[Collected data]
--- START ---

-- ==== Sys2Proof/Laws/Ops.lean ====
section
/-! SUPPORT. What each shared way of completing an instruction does, and what taking a fault does. -/

namespace Sys2Proof.Machine

/-! ## Frames -/

theorem SameBytes.refl (s : State) : SameBytes s s := fun _ _ => rfl

theorem SameMmu.refl (s : State) : SameMmu s s := ⟨rfl, rfl, rfl, rfl, rfl, rfl, rfl, rfl⟩

theorem SameCore.refl (s : State) : SameCore s s := ⟨fun _ => rfl, rfl, rfl, rfl⟩

/-- Completing an instruction without a target: the pc advances, the instruction is counted, nothing else changes. -/
theorem advance_coreOnly (s : State) (i : Instr) : CoreOnly i s (s.advance i) :=
  ⟨⟨rfl, rfl⟩, ⟨rfl, rfl, rfl, rfl⟩, fun d _ => by cases d <;> rfl, ⟨rfl, rfl, rfl, rfl, rfl, rfl, rfl, rfl⟩⟩

theorem redirect_coreOnly (s : State) (i : Instr) (target : Word) : CoreOnly i s (s.redirect i target) :=
  ⟨⟨rfl, rfl⟩, ⟨rfl, rfl, rfl, rfl⟩, fun d _ => by cases d <;> rfl, ⟨rfl, rfl, rfl, rfl, rfl, rfl, rfl, rfl⟩⟩

/-- A register and the flags written, and the instruction completed: the whole effect of the register instructions. -/
theorem writeback_coreOnly (s : State) (i : Instr) (xd : Reg) (v : Word) (fl : Flags) :
    CoreOnly i s (((s.setReg xd v).setFlags fl).advance i) :=
  ⟨⟨rfl, rfl⟩, ⟨rfl, rfl, rfl, rfl⟩, fun d _ => by cases d <;> rfl, ⟨rfl, rfl, rfl, rfl, rfl, rfl, rfl, rfl⟩⟩

theorem writeback_sameRegsBut (s : State) (i : Instr) (xd : Reg) (v : Word) (fl : Flags) :
    SameRegsBut s (((s.setReg xd v).setFlags fl).advance i) [xd] := by
  intro r hr
  rw [State.advance_reg, State.setFlags_reg, State.reg_setReg_ne s v (by simpa using hr)]

/-- The one shape of a register instruction's completion, for `Computes`. -/
theorem computes_of_eq {i : Instr} {s : State} {xd : Reg} {v : Word} {fl : Flags}
    (h : exec i s = .next (((s.setReg xd v).setFlags fl).advance i)) : Computes i s xd v fl :=
  ⟨_, h, by simp, writeback_sameRegsBut s i xd v fl, rfl, rfl, writeback_coreOnly s i xd v fl⟩

/-- The one shape of a compare's completion, for `Compares`. -/
theorem compares_of_eq {i : Instr} {s : State} {fl : Flags} (h : exec i s = .next ((s.setFlags fl).advance i)) :
    Compares i s fl :=
  ⟨_, h, fun r _ => by simp, rfl, rfl, ⟨rfl, rfl⟩, ⟨rfl, rfl, rfl, rfl⟩, fun d _ => by cases d <;> rfl,
    ⟨rfl, rfl, rfl, rfl, rfl, rfl, rfl, rfl⟩⟩

/-! ## Taking a fault -/

/-- Taking a fault answers a next state, with the fault taken and nothing else changed. -/
theorem takeFault_spec (c : FaultCause) (w : Option Word) (s : State) :
    ∃ t, takeFault c w s = .next t ∧ TookFault c w s t :=
  ⟨_, rfl, rfl, rfl, rfl, ⟨fun _ => rfl, rfl, rfl, rfl⟩, rfl, rfl, fun d _ => by cases d <;> rfl,
    ⟨rfl, rfl, rfl, rfl, rfl, rfl, rfl, rfl⟩⟩

theorem takeFault_next {c : FaultCause} {w : Option Word} {s t : State} (h : takeFault c w s = .next t) :
    TookFault c w s t := by
  obtain ⟨u, hu, ht⟩ := takeFault_spec c w s
  rw [hu] at h; cases h; exact ht

end Sys2Proof.Machine
end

--- END ---

■ Task to complete: Would you please repeat exactly the lines above, starting at the line with "of a register" and stopping at the line with "of a compare's", both included?

■ Result of the exercise:
/-- The one shape of a register instruction's completion, for `Computes`. -/
theorem computes_of_eq {i : Instr} {s : State} {xd : Reg} {v : Word} {fl : Flags}
    (h : exec i s = .next (((s.setReg xd v).setFlags fl).advance i)) : Computes i s xd v fl :=
  ⟨_, h, by simp, writeback_sameRegsBut s i xd v fl, rfl, rfl, writeback_coreOnly s i xd v fl⟩

/-- The one shape of a compare's completion, for `Compares`. -/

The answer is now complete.